DATASET ENTRIES: Begin
/-! ### XFER's turns while ENGINE holds -/

theorem path_xferTurns (q : Seq) (ts : List Turn) (s : State) (ht : s.turns = ts) {k : State → Out}
    (hk : ∀ m, xferTurns ts s = .next m → Path { m with seq := q } (k m)) :
    Path { s with seq := q } (andThen (xferTurns ts s) k) := by
  induction ts generalizing s with
  | nil => exact hk s rfl
  | cons t ts ih =>
    cases t with
    | engine => exact hk s rfl
    | primitive => exact hk s rfl
    | hostWrite a b => exact hk s rfl
    | xfer =>
      by_cases hd : s.done = true
      · have e : xferTurns (.xfer :: ts) s = .next s := xferTurns_done _ _ hd
        rw [e] at hk ⊢
        exact hk s rfl
      · have e : xferTurns (.xfer :: ts) s = andThen (xferStep { s with turns := ts }) (xferTurns ts) := by
          simp only [xferTurns]; rw [if_neg hd]
        rw [e] at hk ⊢
        have hx : xferStep { ({ s with seq := q } : State) with turns := ts } =
            mapNext (at' q ts) (xferStep { s with turns := ts }) := xferStep_at' q ts { s with turns := ts }
        have hturns : ({ s with seq := q } : State).turns = .xfer :: ts := ht
        cases hm : xferStep { s with turns := ts } with
        | fault r => rw [hm] at hx; exact .xferStops hturns hx (stops_fault r)
        | refused r => rw [hm] at hx; exact .xferStops hturns hx (stops_refused r)
        | next m =>
          rw [hm] at hx hk
          have hmt : m.turns = ts := by
            have h2 := xferStep_at' s.seq ts { s with turns := ts }
            have : xferStep { s with turns := ts } = mapNext (at' s.seq ts) (xferStep { s with turns := ts }) := h2
            rw [hm] at this
            exact congrArg State.turns (Host.Outcome.next.inj this)
          have hm' : at' q ts m = { m with seq := q } := by rw [← hmt]; rfl
          exact .xfer hturns (hm' ▸ hx) (ih m hmt hk)

/-! ### The chunk loop -/

theorem xferTurns_keeps {γ : Type} (f : State → γ) (hb : ∀ (g : InFlight) b s, f (xferEmit g b s) = f s)
    (hc : ∀ s, f (xferComplete s) = f s) (hr : ∀ (s : State) l, f { s with reads := l } = f s)
    (ht : ∀ (s : State) ts, f { s with turns := ts } = f s) (ts : List Turn) (s : State) :
    Meets (fun t => f t = f s) (fun _ => True) (fun _ => True) (xferTurns ts s) := by
  refine xferTurns_meets (I := fun t => f t = f s) (fun u us hu _ => ?_) ts s rfl
  refine xferStep_meets (fun _ => (ht _ _).trans hu) ?_ ?_ (fun _ _ _ _ _ => trivial) trivial (fun _ _ _ _ _ _ => trivial)
  · intro src len sent b _ _ _
    exact (hb _ _ _).trans ((hr _ _).trans ((ht _ _).trans hu))
  · intro src len _
    exact (hc _).trans ((ht _ _).trans hu)

theorem unpackFrom_keeps {γ : Type} (f : State → γ)
    (h : ∀ (s : State) g c l, f { s with stg := g, cursor := c, reads := l } = f s) (n i : Nat) (s : State) :
    Meets (fun t => f t = f s) (fun _ => True) (fun _ => True) (unpackFrom n i s) := by
  induction n generalizing i s with
  | zero => exact rfl
  | succ n ih =>
    rw [unpackFrom]
    refine Meets.andThen (readSource_meets (fun b _ _ => ?_) trivial trivial)
    exact (ih (i + 1) _).weaken fun t ht => ht.trans (h s _ _ _)

/-- What a turn of the chunk loop keeps, and what it counts. -/
theorem chunkTurn_counts (op : Stream) (s : State) :
    Meets (fun t => t.rem = s.rem ∧ t.cfg = s.cfg ∧ (op = .mono → t.cnt = min s.rem s.cfg.n)) (fun _ => True)
      (fun _ => True) (chunkTurn op s) := by
  rw [chunkTurn_eq]
  apply Meets.andThen
  have key : ∀ u : State, u.rem = s.rem ∧ u.cfg = s.cfg ∧ (op = .mono → u.cnt = min s.rem s.cfg.n) →
      Meets (fun t => t.rem = s.rem ∧ t.cfg = s.cfg ∧ (op = .mono → t.cnt = min s.rem s.cfg.n)) (fun _ => True)
        (fun _ => True) (andThen (beginTransfer (chunkSource op u) (chunkBytes op u) u) fun s => xferTurns s.turns s) := by
    intro u hu
    unfold beginTransfer whenDone
    split
    · refine (xferTurns_keeps (fun s => (s.rem, s.cfg, s.cnt)) (fun _ _ _ => rfl) (fun _ => rfl) (fun _ _ => rfl)
        (fun _ _ => rfl) _ _).weaken fun t ht => ?_
      simp only [Prod.mk.injEq] at ht
      obtain ⟨h1, h2, h3⟩ := ht
      exact ⟨h1.trans hu.1, h2.trans hu.2.1, fun h => h3.trans (hu.2.2 h)⟩
    · trivial
  cases op with
  | fill => exact key s ⟨rfl, rfl, fun h => by cases h⟩
  | colour => exact key s ⟨rfl, rfl, fun h => by cases h⟩
  | mono =>
    refine (unpackFrom_keeps (fun s => (s.rem, s.cfg, s.cnt)) (fun _ _ _ _ => rfl) _ _ _).weaken fun t ht => key t ?_
    simp only [Prod.mk.injEq] at ht
    exact ⟨ht.1, ht.2.1, fun _ => ht.2.2⟩

theorem chunkLine_place (op : Stream) (s : State) (h : s.rem ≠ 0) :
    place [] (.loop op) s = place (chunkLine op s) (.awaitChunk op) s := by
  have : place [] (.loop op) s = { s with seq := .busy (.line (chunkLine op s) (.awaitChunk op)) } := by
    simp only [place]; rw [if_neg h]
  rw [this]
  cases op <;> rfl

theorem path_streamLoop (op : Stream) (fuel : Nat) (s : State) (hf : s.rem ≤ fuel) (hn : 1 ≤ s.cfg.n) :
    Path (place [] (.loop op) s) (streamLoop op fuel s) := by
  induction fuel generalizing s with
  | zero =>
    have h0 : s.rem = 0 := by omega
    have : place [] (.loop op) s = retire s := by simp only [place]; rw [if_pos h0]
    rw [this]; exact .here _
  | succ fuel ih =>
    by_cases h0 : s.rem = 0
    · have : place [] (.loop op) s = retire s := by simp only [place]; rw [if_pos h0]
      rw [this, streamLoop_finish op _ s h0]; exact .here _
    · have hc := chunkTurn_counts op s
      simp only [streamLoop]
      rw [if_neg h0, chunkLine_place op s h0]
      have ho : ∀ k, andThen (chunkTurn op s) k =
          andThen (performAll (chunkLine op s) s) fun m => andThen (xferTurns m.turns m) k := by
        intro k; unfold chunkTurn; exact andThen_assoc _ _ _
      refine path_line _ _ _ (ho _) fun m hm => ?_
      refine path_xferTurns (.busy (.awaitChunk op)) m.turns m rfl fun t ht => ?_
      have hct : chunkTurn op s = .next t := by unfold chunkTurn; rw [hm]; exact ht
      obtain ⟨c1, c2, c3⟩ := hc.of_next hct
      have hp : primitiveTurn { t with seq := .busy (.awaitChunk op) } =
          (if t.done then .next (place [] (.loop op) (advanceChunk op t)) else
            .next { t with seq := .busy (.awaitChunk op) }) := by
        rw [primitiveTurn_busy (pos := .awaitChunk op) rfl]
        show (if t.done = true then _ else _) = _
        split
        · rw [← place_seq (.busy (.awaitChunk op)) [] (.loop op) (advanceChunk op t)]
          cases op <;> rfl
        · rfl
      split
      · rename_i hd
        rw [if_pos hd] at hp
        have hpos : 1 ≤ s.rem := Nat.one_le_iff_ne_zero.2 h0
        have hnb : 1 ≤ s.cfg.nb := by unfold Config.nb; omega
        refine .primitive hp (ih _ ?_ ?_)
        · cases op with
          | fill => simp only [advanceChunk, c1, c2]; omega
          | colour => simp only [advanceChunk, c1, c2]; omega
          | mono => simp only [advanceChunk, c1, c3 rfl]; omega
        · cases op <;> simpa [advanceChunk, c2] using hn
      · exact .here _

/-- The path through a line and the rest of its operation. -/
theorem path_run (todo : List Primitive) (e : Ending) (s : State) (hn : ∀ m, performAll todo s = .next m → 1 ≤ m.cfg.n) :
    Path (place todo e s) (run todo e s) := by
  refine path_line todo e s rfl fun m hm => ?_
  have hm1 := hn m hm
  cases e with
  | retire => exact .here _
  | loop op => exact path_streamLoop op m.rem m (Nat.le_refl _) hm1
  | awaitDirect =>
    refine path_xferTurns (.busy .awaitDirect) m.turns m rfl fun t _ => ?_
    split
    · rename_i hd
      refine .primitive (m := retire t) ?_ (.here _)
      rw [primitiveTurn_busy (pos := .awaitDirect) rfl]
      show (if t.done = true then _ else _) = _
      rw [if_pos hd]; rfl
    · exact .here _
  | awaitChunk op =>
    refine path_xferTurns (.busy (.awaitChunk op)) m.turns m rfl fun t ht => ?_
    have hcfg : t.cfg = m.cfg := (xferTurns_keeps State.cfg (fun _ _ _ => rfl) (fun _ => rfl) (fun _ _ => rfl)
      (fun _ _ => rfl) m.turns m).of_next ht
    split
    · rename_i hd
      refine .primitive (m := place [] (.loop op) (advanceChunk op t)) ?_
        (path_streamLoop op _ _ (Nat.le_refl _) (by cases op <;> simpa [advanceChunk, hcfg] using hm1))
      rw [primitiveTurn_busy (pos := .awaitChunk op) rfl]
      show (if t.done = true then _ else _) = _
      rw [if_pos hd, ← place_seq (.busy (.awaitChunk op)) [] (.loop op) (advanceChunk op t)]
      cases op <;> rfl
    · exact .here _

/-! ### Acceptance -/

/-- An acceptance either stops, or hands a line on. -/
def Accepts (s : State) (f : Begin → Out) : Prop :=
  (∃ todo e, ∃ load : Latches → Latches, ∀ k, f k = k todo e (accept load s)) ∨ ∃ o, Stops o ∧ ∀ k, f k = o

theorem accepts_stop {s : State} {o : Out} (h : Stops o) : Accepts s fun _ => o := .inr ⟨o, h, fun _ => rfl⟩

theorem accepts_line (todo : List Primitive) (e : Ending) (load : Latches → Latches) (s : State) :
    Accepts s fun k => k todo e (accept load s) := .inl ⟨todo, e, load, fun _ => rfl⟩

theorem accepts_onFreeBus (todo : State → List Primitive) (e : Ending) (load : Latches → Latches) (s : State) :
    Accepts s fun k => onFreeBus (accept load s) fun s => k (todo s) e s := by
  rcases hx : (accept load s).xfer with _ | f
  · exact .inl ⟨_, e, load, fun k => onFreeBus_free hx _⟩
  · exact .inr ⟨_, stops_fault _, fun k => onFreeBus_busy hx _⟩

theorem accepts_whenDone (todo : List Primitive) (e : Ending) (load : Latches → Latches) (s : State) :
    Accepts s fun k => whenDone (accept load s) fun s => k todo e s := by
  unfold whenDone
  by_cases hd : (accept load s).done = true
  · exact .inl ⟨todo, e, load, fun k => if_pos hd⟩
  · exact .inr ⟨_, stops_fault _, fun k => if_neg hd⟩

theorem accepts_if {s : State} {c : Prop} [Decidable c] {f g : Begin → Out} (hf : Accepts s f) (hg : Accepts s g) :
    Accepts s fun k => if c then f k else g k := by
  by_cases h : c
  · simpa only [h, if_true] using hf
  · simpa only [h, if_false] using hg

theorem acceptInstr_cases (i : Instr) (s : State) : Accepts s (acceptInstr i s) := by
  rcases hs : s.seq with _ | pos
  · have idle : ∀ k, whenIdle s k = k s := fun k => by unfold whenIdle; rw [hs]
    cases i with
    | reset =>
      show Accepts s fun k => acceptReset s k
      simp only [acceptReset, idle]
      cases s.cfg.resetSeq with
      | none => exact accepts_stop (stops_refused _)
      | some q => exact accepts_onFreeBus (fun _ => _) _ id s
    | init =>
      show Accepts s fun k => acceptInit s k
      simp only [acceptInit, idle]
      cases s.cfg.initSeq with
      | none => exact accepts_stop (stops_refused _)
      | some t => exact accepts_onFreeBus (fun _ => _) _ id s
    | plotPixel x y c =>
      show Accepts s fun k => acceptPlotPixel x y c s k
      simp only [acceptPlotPixel, idle]
      exact accepts_if
        (accepts_onFreeBus (fun s => windowLine s.cfg x y x y ++ [.transmit [hi8 c, lo8 c]]) _ _ s) (accepts_line _ _ _ s)
    | drawColourBitmap x y w h p =>
      show Accepts s fun k => acceptDrawColourBitmap x y w h p s k
      simp only [acceptDrawColourBitmap, idle, requireRectangle, requireRange]
      exact accepts_if (accepts_if (accepts_onFreeBus (fun s => streamLine .colour s.cfg x y w h) _ _ s)
        (accepts_stop (stops_refused _))) (accepts_stop (stops_refused _))
    | drawMonoBitmap x y w h p fg bg =>
      show Accepts s fun k => acceptDrawMonoBitmap x y w h p fg bg s k
      simp only [acceptDrawMonoBitmap, idle, requireRectangle, requireRange]
      exact accepts_if (accepts_if (accepts_onFreeBus (fun s => streamLine .mono s.cfg x y w h) _ _ s)
        (accepts_stop (stops_refused _))) (accepts_stop (stops_refused _))
    | fillRectangle x y w h c =>
      show Accepts s fun k => acceptFillRectangle x y w h c s k
      simp only [acceptFillRectangle, idle, requireRectangle]
      exact accepts_if (accepts_onFreeBus (fun s => streamLine .fill s.cfg x y w h) _ _ s)
        (accepts_stop (stops_refused _))
    | sendCommand b =>
      show Accepts s fun k => acceptSendCommand b s k
      simp only [acceptSendCommand, idle]
      exact accepts_onFreeBus (fun _ => commandLine b) _ _ s
    | sendDataByte b =>
      show Accepts s fun k => acceptSendDataByte b s k
      simp only [acceptSendDataByte, idle]
      exact accepts_onFreeBus (fun _ => dataLine b) _ _ s
    | setWindow a b c d =>
      show Accepts s fun k => acceptSetWindow a b c d s k
      simp only [acceptSetWindow, idle]
      exact accepts_onFreeBus (fun s => windowLine s.cfg a b c d) _ _ s
    | beginAsyncTransfer p len =>
      show Accepts s fun k => acceptBeginAsyncTransfer p len s k
      simp only [acceptBeginAsyncTransfer, idle, requireRange]
      exact accepts_if (accepts_stop (stops_refused _))
        (accepts_if (accepts_whenDone _ _ _ s) (accepts_stop (stops_refused _)))
    | awaitCompletion =>
      show Accepts s fun k => acceptAwaitCompletion s k
      simp only [acceptAwaitCompletion, idle]
      exact accepts_line _ _ _ s
  · refine .inr ⟨.fault .reentry, stops_fault _, fun k => ?_⟩
    cases i <;>
      simp only [acceptInstr, acceptReset, acceptInit, acceptPlotPixel, acceptDrawColourBitmap, acceptDrawMonoBitmap,
        acceptFillRectangle, acceptSendCommand, acceptSendDataByte, acceptSetWindow, acceptBeginAsyncTransfer,
        acceptAwaitCompletion, whenIdle, hs]

theorem exec_eq_run (i : Instr) (s : State) : exec i s = acceptInstr i s run := by cases i <;> rfl

/-! ### The turns after a step -/

/-- The turns replaced. -/
abbrev withTurns (ts : List Turn) (s : State) : State := { s with turns := ts }

theorem begun_turns (ts todo e s) : begun todo e (withTurns ts s) = mapNext (withTurns ts) (begun todo e s) := by
  have := place_at' s.seq ts todo e s
  exact congrArg Host.Outcome.next this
DATASET ENTRIES: End
- WORK TASK
Copy the lines of the data above exactly as written, beginning with the line containing "show Accepts s fun k => acceptDrawColourBitmap" and ending with the line containing "show Accepts s fun k => acceptSendCommand", and leave out all other lines.

- TASK SOLUTION
      show Accepts s fun k => acceptDrawColourBitmap x y w h p s k
      simp only [acceptDrawColourBitmap, idle, requireRectangle, requireRange]
      exact accepts_if (accepts_if (accepts_onFreeBus (fun s => streamLine .colour s.cfg x y w h) _ _ s)
        (accepts_stop (stops_refused _))) (accepts_stop (stops_refused _))
    | drawMonoBitmap x y w h p fg bg =>
      show Accepts s fun k => acceptDrawMonoBitmap x y w h p fg bg s k
      simp only [acceptDrawMonoBitmap, idle, requireRectangle, requireRange]
      exact accepts_if (accepts_if (accepts_onFreeBus (fun s => streamLine .mono s.cfg x y w h) _ _ s)
        (accepts_stop (stops_refused _))) (accepts_stop (stops_refused _))
    | fillRectangle x y w h c =>
      show Accepts s fun k => acceptFillRectangle x y w h c s k
      simp only [acceptFillRectangle, idle, requireRectangle]
      exact accepts_if (accepts_onFreeBus (fun s => streamLine .fill s.cfg x y w h) _ _ s)
        (accepts_stop (stops_refused _))
    | sendCommand b =>
      show Accepts s fun k => acceptSendCommand b s k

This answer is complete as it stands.